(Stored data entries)
══════
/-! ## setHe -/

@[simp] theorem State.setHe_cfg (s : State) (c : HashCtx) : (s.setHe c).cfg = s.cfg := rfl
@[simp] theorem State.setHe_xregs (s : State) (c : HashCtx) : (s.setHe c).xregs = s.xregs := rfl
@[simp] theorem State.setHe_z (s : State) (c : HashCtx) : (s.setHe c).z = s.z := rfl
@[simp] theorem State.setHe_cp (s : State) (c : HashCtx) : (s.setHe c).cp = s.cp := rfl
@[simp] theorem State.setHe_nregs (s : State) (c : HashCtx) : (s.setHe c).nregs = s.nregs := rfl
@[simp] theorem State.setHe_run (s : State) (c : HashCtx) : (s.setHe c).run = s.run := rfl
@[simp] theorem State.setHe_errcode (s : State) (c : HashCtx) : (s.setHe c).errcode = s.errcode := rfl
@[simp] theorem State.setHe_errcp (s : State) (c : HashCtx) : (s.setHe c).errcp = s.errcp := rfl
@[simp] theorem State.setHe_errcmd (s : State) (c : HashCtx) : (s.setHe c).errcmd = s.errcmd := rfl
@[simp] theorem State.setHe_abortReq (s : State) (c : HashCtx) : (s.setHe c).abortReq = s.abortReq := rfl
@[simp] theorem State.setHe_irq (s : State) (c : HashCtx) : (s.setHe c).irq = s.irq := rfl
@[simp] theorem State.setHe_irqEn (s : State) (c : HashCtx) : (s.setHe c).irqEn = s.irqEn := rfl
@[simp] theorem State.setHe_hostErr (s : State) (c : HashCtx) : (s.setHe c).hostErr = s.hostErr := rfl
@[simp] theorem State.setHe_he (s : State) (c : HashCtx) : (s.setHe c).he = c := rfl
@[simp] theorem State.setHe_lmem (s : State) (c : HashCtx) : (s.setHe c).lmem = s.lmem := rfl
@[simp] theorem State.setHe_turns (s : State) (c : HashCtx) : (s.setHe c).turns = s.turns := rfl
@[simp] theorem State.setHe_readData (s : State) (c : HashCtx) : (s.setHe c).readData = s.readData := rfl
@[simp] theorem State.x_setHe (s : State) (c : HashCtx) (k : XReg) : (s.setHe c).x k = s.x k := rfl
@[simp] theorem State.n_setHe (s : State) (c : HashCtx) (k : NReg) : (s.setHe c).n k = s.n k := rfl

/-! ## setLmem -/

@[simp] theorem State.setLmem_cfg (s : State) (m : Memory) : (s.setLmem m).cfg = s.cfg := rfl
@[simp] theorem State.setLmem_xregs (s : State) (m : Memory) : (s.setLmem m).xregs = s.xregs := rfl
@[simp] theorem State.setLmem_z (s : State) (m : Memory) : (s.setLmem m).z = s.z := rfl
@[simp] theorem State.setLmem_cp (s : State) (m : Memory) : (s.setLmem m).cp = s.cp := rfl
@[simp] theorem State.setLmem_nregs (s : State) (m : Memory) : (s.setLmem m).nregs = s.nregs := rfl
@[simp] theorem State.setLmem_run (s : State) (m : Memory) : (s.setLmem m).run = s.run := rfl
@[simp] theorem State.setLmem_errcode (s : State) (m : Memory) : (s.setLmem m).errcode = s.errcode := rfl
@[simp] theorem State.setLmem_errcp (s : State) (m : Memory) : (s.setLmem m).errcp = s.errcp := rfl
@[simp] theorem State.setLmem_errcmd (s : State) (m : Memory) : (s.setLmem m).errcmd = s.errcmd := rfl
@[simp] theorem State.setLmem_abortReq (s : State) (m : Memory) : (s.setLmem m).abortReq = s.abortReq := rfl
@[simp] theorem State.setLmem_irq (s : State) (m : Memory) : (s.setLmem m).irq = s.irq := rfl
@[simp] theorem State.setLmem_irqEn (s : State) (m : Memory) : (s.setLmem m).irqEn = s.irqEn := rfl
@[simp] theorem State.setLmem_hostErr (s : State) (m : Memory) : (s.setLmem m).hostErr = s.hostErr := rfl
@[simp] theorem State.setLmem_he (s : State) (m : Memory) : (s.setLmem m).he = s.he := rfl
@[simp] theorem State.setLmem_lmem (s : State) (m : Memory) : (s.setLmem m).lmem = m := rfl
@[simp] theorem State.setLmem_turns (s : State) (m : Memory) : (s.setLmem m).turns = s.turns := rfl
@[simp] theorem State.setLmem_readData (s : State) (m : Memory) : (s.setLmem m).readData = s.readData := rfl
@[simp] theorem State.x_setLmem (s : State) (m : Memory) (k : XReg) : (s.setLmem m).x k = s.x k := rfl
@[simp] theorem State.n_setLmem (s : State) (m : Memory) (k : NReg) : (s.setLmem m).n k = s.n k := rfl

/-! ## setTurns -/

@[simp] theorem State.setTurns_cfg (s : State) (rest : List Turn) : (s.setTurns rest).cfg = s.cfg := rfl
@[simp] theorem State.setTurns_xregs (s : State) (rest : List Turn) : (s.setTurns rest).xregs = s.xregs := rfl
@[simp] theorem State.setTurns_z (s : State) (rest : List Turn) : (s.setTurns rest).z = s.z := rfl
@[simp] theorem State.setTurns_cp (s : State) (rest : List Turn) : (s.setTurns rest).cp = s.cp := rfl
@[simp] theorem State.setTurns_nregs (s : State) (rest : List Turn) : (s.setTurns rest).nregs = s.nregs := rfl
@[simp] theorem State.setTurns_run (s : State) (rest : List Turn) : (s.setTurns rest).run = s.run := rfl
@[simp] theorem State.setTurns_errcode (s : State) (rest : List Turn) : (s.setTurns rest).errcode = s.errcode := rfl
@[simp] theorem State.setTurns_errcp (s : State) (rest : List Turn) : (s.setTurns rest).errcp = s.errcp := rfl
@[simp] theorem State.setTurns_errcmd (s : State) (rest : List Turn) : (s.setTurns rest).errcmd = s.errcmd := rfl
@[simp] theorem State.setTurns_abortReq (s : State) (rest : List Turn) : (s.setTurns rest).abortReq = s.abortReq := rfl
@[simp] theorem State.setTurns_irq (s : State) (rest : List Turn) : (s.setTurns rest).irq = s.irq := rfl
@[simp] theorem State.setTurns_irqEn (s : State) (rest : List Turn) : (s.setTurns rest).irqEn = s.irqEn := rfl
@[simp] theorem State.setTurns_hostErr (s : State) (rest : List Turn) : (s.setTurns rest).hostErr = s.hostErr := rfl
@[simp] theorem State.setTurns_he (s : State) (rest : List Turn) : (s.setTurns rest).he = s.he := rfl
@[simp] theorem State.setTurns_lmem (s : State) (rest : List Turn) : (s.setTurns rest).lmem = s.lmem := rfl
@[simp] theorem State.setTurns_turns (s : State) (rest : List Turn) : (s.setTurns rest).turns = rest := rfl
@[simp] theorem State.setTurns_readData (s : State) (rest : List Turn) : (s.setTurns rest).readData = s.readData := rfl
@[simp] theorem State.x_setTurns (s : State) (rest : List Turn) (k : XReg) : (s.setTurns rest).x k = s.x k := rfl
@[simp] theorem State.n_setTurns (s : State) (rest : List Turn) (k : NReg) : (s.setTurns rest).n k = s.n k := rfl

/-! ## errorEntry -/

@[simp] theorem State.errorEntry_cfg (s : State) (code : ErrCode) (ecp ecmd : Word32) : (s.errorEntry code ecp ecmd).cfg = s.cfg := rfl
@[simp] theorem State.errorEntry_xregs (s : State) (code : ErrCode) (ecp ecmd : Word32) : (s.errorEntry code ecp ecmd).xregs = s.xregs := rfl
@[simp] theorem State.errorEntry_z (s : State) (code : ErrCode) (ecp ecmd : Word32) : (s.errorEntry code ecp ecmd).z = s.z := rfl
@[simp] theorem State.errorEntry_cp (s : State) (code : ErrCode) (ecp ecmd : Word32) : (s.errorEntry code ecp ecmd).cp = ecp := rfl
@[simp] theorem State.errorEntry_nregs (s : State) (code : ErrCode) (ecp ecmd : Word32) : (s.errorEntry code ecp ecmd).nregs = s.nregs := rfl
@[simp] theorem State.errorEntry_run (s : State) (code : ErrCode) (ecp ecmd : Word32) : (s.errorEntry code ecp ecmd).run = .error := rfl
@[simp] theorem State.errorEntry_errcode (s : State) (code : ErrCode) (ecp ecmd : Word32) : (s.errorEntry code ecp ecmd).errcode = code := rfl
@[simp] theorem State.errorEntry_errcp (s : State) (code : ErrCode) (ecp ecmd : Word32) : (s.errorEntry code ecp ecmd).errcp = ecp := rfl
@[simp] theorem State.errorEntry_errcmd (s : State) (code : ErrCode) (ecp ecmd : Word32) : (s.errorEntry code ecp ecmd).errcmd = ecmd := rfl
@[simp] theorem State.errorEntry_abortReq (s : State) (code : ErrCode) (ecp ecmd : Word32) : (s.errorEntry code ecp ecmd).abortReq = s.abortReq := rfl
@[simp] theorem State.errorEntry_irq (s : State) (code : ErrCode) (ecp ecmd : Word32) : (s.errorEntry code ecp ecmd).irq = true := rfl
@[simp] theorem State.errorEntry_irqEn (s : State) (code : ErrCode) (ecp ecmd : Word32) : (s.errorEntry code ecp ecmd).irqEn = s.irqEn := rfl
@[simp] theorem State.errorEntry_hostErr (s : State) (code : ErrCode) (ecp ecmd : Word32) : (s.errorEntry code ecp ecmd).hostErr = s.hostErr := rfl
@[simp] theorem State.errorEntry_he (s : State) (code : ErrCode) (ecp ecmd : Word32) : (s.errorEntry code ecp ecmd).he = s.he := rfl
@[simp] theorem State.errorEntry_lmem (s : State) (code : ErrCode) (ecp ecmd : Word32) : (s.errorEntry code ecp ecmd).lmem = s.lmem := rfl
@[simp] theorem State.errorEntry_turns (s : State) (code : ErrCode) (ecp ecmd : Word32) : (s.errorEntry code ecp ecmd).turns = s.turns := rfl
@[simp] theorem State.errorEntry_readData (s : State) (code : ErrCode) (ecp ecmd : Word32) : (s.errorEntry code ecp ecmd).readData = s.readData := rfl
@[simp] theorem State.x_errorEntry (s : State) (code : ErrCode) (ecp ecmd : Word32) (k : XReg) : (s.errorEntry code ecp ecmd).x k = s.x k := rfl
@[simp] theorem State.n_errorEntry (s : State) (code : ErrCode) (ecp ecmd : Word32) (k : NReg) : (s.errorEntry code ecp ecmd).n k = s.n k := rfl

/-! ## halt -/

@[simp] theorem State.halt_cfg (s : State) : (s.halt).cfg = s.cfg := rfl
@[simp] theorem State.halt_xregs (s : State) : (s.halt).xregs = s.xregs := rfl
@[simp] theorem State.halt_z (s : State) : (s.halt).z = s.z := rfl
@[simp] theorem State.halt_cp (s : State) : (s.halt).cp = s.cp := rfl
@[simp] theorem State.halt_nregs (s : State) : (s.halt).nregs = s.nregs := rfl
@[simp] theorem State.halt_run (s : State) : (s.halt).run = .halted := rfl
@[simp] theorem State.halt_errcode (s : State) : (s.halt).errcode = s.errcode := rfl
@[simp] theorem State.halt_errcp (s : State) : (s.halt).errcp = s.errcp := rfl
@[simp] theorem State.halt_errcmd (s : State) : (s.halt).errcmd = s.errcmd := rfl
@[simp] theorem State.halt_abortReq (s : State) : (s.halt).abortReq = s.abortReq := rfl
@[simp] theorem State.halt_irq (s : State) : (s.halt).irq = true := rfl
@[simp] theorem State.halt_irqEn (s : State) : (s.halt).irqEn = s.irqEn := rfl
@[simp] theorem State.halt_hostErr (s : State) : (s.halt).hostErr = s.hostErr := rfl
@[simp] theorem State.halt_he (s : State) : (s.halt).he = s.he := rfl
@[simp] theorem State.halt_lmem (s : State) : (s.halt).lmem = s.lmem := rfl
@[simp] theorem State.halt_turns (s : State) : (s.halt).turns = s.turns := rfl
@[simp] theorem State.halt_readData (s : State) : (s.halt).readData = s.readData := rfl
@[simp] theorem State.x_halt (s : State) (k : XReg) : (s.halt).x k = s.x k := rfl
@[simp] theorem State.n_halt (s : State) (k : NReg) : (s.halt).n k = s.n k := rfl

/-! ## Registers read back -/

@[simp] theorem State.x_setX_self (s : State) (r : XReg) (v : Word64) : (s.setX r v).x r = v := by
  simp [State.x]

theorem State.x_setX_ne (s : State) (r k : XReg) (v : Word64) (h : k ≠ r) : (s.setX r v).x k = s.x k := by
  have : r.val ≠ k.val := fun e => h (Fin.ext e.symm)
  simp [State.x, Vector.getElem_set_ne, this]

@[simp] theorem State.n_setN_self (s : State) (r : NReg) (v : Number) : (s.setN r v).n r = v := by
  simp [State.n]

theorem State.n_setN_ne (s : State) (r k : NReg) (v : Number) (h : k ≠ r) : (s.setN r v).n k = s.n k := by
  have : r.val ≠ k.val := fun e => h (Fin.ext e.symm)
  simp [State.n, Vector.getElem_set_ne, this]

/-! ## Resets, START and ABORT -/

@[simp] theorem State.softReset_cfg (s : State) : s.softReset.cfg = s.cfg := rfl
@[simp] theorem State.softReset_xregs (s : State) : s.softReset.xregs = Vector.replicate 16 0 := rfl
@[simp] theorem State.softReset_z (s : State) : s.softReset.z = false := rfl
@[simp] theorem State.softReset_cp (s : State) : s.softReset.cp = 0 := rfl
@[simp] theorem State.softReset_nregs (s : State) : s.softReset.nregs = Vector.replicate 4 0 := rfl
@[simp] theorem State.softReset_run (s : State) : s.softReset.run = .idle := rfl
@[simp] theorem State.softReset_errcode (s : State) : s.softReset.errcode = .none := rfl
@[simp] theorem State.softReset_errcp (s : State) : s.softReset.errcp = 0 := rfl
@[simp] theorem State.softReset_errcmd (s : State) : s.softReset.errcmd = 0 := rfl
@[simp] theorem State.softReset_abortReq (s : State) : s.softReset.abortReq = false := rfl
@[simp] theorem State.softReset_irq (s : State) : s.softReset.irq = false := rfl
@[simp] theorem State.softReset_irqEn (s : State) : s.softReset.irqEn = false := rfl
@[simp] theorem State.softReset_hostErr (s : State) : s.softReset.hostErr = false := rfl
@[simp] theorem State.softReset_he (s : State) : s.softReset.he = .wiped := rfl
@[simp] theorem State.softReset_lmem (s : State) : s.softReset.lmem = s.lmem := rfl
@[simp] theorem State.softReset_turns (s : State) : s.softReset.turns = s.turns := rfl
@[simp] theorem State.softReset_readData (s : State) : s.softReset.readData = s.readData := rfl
══════
* EXERCISE OBJECTIVE
Reproduce, word for word, every line starting at the line that contains "s.softReset.errcp = 0 := rfl" and ending with the final line of the entries.

* FINAL ANSWER
@[simp] theorem State.softReset_errcp (s : State) : s.softReset.errcp = 0 := rfl
@[simp] theorem State.softReset_errcmd (s : State) : s.softReset.errcmd = 0 := rfl
@[simp] theorem State.softReset_abortReq (s : State) : s.softReset.abortReq = false := rfl
@[simp] theorem State.softReset_irq (s : State) : s.softReset.irq = false := rfl
@[simp] theorem State.softReset_irqEn (s : State) : s.softReset.irqEn = false := rfl
@[simp] theorem State.softReset_hostErr (s : State) : s.softReset.hostErr = false := rfl
@[simp] theorem State.softReset_he (s : State) : s.softReset.he = .wiped := rfl
@[simp] theorem State.softReset_lmem (s : State) : s.softReset.lmem = s.lmem := rfl
@[simp] theorem State.softReset_turns (s : State) : s.softReset.turns = s.turns := rfl
@[simp] theorem State.softReset_readData (s : State) : s.softReset.readData = s.readData := rfl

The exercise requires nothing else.